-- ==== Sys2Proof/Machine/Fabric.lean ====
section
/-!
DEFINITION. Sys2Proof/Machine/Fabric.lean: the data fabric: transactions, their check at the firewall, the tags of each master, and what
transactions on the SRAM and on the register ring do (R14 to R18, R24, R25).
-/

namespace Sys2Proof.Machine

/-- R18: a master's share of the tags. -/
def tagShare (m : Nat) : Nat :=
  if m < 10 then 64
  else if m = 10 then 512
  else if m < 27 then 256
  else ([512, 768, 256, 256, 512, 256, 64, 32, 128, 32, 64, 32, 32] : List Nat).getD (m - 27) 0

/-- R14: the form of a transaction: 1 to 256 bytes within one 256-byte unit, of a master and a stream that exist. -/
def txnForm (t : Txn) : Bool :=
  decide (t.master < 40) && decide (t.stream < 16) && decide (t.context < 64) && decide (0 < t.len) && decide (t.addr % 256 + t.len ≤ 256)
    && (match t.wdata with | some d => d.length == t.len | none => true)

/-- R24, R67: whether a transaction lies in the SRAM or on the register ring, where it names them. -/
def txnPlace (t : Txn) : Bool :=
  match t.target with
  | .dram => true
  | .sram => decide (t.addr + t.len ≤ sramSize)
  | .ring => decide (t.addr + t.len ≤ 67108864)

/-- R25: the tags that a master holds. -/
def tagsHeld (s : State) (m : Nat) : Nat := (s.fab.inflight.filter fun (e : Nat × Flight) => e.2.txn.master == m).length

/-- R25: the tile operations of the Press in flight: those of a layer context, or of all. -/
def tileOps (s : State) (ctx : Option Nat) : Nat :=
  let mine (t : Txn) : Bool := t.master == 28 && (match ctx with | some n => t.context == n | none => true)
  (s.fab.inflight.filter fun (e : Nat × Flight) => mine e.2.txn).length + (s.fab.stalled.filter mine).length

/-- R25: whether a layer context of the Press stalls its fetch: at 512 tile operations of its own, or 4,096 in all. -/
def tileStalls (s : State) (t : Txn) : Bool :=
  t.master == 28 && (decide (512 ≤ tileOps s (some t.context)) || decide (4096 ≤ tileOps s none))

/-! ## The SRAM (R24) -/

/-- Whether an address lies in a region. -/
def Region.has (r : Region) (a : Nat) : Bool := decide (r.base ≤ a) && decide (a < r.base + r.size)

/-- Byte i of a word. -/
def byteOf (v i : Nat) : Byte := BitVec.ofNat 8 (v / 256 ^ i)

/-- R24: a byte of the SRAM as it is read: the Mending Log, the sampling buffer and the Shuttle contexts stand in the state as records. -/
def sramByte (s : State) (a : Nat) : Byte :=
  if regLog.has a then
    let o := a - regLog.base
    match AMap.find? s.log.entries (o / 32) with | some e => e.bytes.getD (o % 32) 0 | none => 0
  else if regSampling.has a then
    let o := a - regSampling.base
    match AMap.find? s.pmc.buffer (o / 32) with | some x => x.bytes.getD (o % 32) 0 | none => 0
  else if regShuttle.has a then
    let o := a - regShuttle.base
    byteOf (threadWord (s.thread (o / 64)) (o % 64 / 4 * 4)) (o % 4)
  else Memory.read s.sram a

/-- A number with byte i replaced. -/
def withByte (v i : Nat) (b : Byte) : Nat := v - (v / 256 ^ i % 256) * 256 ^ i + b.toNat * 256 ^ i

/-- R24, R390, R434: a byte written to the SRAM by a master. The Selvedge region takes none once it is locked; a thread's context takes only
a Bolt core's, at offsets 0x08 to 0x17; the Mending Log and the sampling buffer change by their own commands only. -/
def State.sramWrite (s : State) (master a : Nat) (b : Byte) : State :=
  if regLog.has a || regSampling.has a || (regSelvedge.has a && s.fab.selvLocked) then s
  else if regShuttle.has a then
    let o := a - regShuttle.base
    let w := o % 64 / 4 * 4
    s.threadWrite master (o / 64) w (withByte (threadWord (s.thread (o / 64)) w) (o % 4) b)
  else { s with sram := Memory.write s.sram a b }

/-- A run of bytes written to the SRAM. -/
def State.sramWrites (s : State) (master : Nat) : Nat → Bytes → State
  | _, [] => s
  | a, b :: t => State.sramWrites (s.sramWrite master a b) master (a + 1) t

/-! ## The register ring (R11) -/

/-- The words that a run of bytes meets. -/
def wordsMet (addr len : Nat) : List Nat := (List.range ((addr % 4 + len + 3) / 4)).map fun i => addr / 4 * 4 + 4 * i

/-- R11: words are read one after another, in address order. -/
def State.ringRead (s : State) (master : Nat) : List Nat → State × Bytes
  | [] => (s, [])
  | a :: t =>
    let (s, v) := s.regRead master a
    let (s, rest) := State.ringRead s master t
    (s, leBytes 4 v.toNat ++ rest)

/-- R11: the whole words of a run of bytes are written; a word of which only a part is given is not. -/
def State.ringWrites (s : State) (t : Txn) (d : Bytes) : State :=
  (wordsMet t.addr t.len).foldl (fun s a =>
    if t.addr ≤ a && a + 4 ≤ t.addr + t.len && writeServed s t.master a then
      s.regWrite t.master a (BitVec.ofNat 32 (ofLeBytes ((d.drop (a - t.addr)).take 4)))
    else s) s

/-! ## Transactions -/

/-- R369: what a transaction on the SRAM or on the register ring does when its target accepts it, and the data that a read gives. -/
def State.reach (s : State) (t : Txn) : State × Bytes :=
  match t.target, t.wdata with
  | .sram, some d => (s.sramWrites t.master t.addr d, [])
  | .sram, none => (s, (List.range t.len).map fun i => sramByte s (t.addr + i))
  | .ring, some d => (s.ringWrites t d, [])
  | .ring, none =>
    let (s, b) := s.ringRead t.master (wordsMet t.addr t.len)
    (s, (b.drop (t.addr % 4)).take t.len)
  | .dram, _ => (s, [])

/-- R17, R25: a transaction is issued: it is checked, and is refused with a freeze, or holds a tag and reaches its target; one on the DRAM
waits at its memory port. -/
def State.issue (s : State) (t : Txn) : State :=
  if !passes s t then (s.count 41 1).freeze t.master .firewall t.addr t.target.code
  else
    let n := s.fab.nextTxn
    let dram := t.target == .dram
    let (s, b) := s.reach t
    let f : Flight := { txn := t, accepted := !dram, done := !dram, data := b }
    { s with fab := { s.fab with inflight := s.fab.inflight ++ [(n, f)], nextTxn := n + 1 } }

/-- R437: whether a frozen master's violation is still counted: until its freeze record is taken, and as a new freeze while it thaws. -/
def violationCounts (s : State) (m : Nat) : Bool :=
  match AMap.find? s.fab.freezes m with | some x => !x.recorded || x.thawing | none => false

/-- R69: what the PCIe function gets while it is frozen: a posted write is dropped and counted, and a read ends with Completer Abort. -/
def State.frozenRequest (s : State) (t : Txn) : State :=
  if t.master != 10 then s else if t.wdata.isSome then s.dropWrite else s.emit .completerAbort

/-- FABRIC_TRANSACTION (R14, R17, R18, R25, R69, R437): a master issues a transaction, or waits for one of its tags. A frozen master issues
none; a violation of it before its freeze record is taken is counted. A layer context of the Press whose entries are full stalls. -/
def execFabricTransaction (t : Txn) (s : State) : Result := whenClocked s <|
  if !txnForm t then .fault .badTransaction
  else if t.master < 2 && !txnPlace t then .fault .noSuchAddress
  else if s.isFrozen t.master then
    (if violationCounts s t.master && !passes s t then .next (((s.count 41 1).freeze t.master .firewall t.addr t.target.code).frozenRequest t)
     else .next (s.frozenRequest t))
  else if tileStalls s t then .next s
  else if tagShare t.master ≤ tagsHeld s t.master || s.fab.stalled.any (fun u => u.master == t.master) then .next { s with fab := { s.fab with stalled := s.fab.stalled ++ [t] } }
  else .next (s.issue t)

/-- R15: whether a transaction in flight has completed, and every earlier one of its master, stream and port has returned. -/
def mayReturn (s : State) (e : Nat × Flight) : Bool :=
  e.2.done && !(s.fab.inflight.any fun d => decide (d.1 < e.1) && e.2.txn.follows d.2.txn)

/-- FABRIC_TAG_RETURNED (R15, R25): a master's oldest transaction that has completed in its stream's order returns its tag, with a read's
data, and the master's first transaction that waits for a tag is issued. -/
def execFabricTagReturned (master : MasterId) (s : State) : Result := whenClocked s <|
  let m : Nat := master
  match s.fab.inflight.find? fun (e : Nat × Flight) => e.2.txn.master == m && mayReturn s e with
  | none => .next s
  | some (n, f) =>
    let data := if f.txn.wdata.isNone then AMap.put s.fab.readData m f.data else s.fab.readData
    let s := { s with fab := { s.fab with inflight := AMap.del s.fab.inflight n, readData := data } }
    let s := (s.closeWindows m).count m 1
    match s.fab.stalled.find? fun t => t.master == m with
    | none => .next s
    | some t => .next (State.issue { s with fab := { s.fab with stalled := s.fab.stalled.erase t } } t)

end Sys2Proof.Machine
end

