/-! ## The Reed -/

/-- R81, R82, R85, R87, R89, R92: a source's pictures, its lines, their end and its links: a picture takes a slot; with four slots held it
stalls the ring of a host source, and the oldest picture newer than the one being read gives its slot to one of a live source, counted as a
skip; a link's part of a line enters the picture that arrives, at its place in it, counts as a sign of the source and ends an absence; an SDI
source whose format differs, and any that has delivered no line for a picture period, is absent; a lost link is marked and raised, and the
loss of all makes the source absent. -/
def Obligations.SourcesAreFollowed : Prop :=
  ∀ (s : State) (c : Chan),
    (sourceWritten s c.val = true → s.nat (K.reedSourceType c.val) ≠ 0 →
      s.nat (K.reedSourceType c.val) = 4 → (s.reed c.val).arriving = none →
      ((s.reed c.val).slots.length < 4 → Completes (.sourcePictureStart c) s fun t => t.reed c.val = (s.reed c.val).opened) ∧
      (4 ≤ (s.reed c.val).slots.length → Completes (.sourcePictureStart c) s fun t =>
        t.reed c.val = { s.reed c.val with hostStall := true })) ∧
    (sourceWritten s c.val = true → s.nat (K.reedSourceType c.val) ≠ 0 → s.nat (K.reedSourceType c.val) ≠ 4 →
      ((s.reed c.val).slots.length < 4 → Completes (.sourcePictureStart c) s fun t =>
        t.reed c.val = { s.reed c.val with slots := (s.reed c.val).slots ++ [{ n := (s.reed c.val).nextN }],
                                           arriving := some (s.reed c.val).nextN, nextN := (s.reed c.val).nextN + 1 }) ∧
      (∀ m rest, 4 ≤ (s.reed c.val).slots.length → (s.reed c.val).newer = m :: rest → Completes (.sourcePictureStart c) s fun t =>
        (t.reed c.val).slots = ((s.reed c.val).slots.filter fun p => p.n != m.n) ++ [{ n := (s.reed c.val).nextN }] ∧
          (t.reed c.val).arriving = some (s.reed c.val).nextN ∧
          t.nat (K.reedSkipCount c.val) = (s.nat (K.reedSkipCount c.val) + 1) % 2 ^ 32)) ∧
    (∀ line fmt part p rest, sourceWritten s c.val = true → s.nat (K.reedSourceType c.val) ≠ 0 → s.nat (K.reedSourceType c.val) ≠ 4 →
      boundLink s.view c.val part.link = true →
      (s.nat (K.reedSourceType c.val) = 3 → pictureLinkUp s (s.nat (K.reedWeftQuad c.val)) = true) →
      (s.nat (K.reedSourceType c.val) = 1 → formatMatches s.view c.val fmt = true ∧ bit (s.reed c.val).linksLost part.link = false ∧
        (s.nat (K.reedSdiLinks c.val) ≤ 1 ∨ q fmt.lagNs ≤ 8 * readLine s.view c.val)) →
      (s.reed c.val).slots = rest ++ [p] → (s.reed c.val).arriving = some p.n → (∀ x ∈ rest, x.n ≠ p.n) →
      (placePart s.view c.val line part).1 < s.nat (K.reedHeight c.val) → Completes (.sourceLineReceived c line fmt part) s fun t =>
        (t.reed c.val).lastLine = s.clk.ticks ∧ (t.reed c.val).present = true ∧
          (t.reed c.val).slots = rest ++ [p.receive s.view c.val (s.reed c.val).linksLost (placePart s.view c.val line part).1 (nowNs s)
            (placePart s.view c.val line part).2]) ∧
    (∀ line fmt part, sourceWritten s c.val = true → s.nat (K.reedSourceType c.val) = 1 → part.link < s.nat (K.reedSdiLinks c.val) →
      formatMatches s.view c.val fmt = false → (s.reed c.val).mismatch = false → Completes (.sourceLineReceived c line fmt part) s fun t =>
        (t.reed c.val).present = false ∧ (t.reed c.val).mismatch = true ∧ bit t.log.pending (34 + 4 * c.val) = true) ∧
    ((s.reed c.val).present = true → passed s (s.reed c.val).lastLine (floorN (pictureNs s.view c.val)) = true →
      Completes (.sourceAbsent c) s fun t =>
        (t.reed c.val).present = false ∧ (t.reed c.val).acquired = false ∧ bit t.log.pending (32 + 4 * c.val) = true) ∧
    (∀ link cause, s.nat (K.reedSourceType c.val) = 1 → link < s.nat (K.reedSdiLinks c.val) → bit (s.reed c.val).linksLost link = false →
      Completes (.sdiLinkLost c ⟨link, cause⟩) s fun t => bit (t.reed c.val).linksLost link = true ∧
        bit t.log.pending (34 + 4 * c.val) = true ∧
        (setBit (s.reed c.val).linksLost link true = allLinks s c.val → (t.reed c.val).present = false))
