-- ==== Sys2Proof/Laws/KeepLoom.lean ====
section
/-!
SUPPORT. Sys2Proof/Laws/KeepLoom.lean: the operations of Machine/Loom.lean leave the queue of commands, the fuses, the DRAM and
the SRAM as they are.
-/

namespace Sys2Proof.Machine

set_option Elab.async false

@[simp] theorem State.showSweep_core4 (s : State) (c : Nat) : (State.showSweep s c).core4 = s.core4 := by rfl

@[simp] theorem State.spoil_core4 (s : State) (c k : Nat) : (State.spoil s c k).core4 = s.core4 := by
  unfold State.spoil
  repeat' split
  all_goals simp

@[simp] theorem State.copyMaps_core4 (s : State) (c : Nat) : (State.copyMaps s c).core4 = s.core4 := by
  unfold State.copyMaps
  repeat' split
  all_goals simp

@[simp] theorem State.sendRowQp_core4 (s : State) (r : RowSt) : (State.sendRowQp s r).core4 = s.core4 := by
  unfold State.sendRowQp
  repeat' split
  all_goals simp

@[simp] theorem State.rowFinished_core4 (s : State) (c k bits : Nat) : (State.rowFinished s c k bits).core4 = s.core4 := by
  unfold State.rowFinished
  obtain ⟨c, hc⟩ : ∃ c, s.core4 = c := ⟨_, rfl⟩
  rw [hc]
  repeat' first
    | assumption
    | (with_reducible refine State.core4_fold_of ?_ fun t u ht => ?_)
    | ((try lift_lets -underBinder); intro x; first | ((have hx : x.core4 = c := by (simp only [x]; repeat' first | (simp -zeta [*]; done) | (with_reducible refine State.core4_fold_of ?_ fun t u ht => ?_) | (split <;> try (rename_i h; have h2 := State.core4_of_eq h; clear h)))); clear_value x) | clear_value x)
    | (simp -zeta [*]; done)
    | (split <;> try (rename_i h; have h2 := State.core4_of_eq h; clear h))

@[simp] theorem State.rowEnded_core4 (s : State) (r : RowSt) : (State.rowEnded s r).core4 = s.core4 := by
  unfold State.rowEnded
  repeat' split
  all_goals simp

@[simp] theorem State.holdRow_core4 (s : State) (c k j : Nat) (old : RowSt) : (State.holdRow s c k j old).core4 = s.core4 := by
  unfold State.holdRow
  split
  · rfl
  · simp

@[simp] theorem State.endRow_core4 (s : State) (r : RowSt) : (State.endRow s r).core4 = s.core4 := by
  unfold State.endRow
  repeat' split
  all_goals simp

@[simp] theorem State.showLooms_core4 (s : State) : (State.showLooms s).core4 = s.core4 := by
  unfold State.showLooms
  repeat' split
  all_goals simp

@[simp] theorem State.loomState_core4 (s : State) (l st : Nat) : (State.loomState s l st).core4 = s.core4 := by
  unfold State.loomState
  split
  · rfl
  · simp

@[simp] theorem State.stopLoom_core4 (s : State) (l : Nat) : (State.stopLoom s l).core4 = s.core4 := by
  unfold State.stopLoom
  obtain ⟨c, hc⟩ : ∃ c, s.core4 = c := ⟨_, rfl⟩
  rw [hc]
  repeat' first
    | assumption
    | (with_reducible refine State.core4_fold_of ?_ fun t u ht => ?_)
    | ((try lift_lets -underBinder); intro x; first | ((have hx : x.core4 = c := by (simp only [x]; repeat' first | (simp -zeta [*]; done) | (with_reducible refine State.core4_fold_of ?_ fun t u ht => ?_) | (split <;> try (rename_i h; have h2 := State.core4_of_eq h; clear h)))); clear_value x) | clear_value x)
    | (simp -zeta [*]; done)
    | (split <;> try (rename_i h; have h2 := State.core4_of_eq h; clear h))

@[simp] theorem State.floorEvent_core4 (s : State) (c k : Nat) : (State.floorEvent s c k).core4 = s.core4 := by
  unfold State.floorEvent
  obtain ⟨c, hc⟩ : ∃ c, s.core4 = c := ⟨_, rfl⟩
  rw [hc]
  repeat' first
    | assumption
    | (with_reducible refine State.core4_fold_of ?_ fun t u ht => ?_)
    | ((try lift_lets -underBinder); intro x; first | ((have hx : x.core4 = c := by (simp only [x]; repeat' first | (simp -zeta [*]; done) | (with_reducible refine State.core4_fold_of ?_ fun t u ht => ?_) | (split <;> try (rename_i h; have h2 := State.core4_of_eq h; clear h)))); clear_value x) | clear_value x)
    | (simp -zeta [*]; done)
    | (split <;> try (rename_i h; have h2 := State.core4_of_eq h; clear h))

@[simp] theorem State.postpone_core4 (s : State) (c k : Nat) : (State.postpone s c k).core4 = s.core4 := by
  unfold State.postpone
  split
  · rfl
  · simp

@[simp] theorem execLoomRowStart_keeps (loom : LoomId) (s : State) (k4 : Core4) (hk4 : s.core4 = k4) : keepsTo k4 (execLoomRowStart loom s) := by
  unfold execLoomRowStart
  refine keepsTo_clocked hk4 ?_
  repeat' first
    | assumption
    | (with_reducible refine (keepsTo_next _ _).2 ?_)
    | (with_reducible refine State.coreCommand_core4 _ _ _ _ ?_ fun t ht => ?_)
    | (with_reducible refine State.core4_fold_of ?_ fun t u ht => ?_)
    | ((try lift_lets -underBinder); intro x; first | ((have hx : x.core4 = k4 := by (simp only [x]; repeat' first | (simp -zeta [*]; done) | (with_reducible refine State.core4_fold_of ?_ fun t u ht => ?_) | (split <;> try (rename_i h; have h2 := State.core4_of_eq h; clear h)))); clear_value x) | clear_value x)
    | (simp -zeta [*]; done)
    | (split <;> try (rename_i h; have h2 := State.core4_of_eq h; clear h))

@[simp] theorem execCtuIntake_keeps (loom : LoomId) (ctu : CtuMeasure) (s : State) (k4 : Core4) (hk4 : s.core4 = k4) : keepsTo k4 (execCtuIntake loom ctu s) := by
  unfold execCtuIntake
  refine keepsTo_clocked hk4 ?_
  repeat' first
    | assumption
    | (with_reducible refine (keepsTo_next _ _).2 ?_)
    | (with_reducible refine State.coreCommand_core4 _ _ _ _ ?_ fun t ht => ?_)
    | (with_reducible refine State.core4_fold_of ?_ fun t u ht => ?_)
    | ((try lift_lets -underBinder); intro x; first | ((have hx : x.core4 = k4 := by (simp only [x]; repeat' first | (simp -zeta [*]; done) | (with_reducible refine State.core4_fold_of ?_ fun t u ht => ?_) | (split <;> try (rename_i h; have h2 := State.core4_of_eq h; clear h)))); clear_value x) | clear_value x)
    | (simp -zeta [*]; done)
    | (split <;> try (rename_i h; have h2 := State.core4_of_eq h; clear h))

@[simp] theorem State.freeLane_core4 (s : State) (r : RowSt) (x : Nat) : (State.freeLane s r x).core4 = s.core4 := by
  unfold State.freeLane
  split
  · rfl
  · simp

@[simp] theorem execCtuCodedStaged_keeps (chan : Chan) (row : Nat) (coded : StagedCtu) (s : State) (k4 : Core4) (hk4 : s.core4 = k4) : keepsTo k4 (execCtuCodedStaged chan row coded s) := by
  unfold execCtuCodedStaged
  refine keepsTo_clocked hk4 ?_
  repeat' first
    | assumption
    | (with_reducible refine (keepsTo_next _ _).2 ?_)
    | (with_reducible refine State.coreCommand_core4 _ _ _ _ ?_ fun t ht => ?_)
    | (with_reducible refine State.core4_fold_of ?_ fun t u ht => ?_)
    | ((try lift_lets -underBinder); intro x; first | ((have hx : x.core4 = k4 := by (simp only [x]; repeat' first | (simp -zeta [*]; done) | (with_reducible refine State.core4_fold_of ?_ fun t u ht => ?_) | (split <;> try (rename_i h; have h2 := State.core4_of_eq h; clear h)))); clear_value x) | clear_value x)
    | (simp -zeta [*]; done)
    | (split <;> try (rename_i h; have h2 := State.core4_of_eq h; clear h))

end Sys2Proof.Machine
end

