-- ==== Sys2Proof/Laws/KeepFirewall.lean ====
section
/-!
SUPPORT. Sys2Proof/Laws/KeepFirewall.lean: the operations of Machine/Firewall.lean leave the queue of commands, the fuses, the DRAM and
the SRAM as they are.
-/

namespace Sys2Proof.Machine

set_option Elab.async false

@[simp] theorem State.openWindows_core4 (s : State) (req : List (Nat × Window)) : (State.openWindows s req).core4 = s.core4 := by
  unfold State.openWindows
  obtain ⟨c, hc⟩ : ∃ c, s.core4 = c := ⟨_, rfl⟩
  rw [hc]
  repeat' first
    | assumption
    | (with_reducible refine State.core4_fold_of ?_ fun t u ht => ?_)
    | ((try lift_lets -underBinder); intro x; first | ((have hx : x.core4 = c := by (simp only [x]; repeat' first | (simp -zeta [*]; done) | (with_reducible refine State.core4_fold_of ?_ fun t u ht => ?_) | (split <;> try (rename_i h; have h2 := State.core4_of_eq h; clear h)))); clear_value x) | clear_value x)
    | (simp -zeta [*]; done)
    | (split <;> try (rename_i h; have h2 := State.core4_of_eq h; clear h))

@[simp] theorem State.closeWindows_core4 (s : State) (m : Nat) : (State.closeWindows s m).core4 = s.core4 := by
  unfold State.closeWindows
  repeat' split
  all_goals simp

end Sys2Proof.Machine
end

=====

## ASSIGNMENT
Your task is to set down only the lines that run from the opening of the listing to the line with "let mine (t", both ends included, each unchanged.

## THE COMPLETED TASK
-- ==== Sys2Proof/Machine/Fabric.lean ====
section
/-!
DEFINITION. Sys2Proof/Machine/Fabric.lean: the data fabric: transactions, their check at the firewall, the tags of each master, and what
transactions on the SRAM and on the register ring do (R14 to R18, R24, R25).
-/

namespace Sys2Proof.Machine

/-- R18: a master's share of the tags. -/
def tagShare (m : Nat) : Nat :=
  if m < 10 then 64
  else if m = 10 then 512
  else if m < 27 then 256
  else ([512, 768, 256, 256, 512, 256, 64, 32, 128, 32, 64, 32, 32] : List Nat).getD (m - 27) 0

/-- R14: the form of a transaction: 1 to 256 bytes within one 256-byte unit, of a master and a stream that exist. -/
def txnForm (t : Txn) : Bool :=
  decide (t.master < 40) && decide (t.stream < 16) && decide (t.context < 64) && decide (0 < t.len) && decide (t.addr % 256 + t.len ≤ 256)
    && (match t.wdata with | some d => d.length == t.len | none => true)

/-- R24, R67: whether a transaction lies in the SRAM or on the register ring, where it names them. -/
def txnPlace (t : Txn) : Bool :=
  match t.target with
  | .dram => true
  | .sram => decide (t.addr + t.len ≤ sramSize)
  | .ring => decide (t.addr + t.len ≤ 67108864)

/-- R25: the tags that a master holds. -/
def tagsHeld (s : State) (m : Nat) : Nat := (s.fab.inflight.filter fun (e : Nat × Flight) => e.2.txn.master == m).length

/-- R25: the tile operations of the Press in flight: those of a layer context, or of all. -/
def tileOps (s : State) (ctx : Option Nat) : Nat :=
  let mine (t : Txn) : Bool := t.master == 28 && (match ctx with | some n => t.context == n | none => true)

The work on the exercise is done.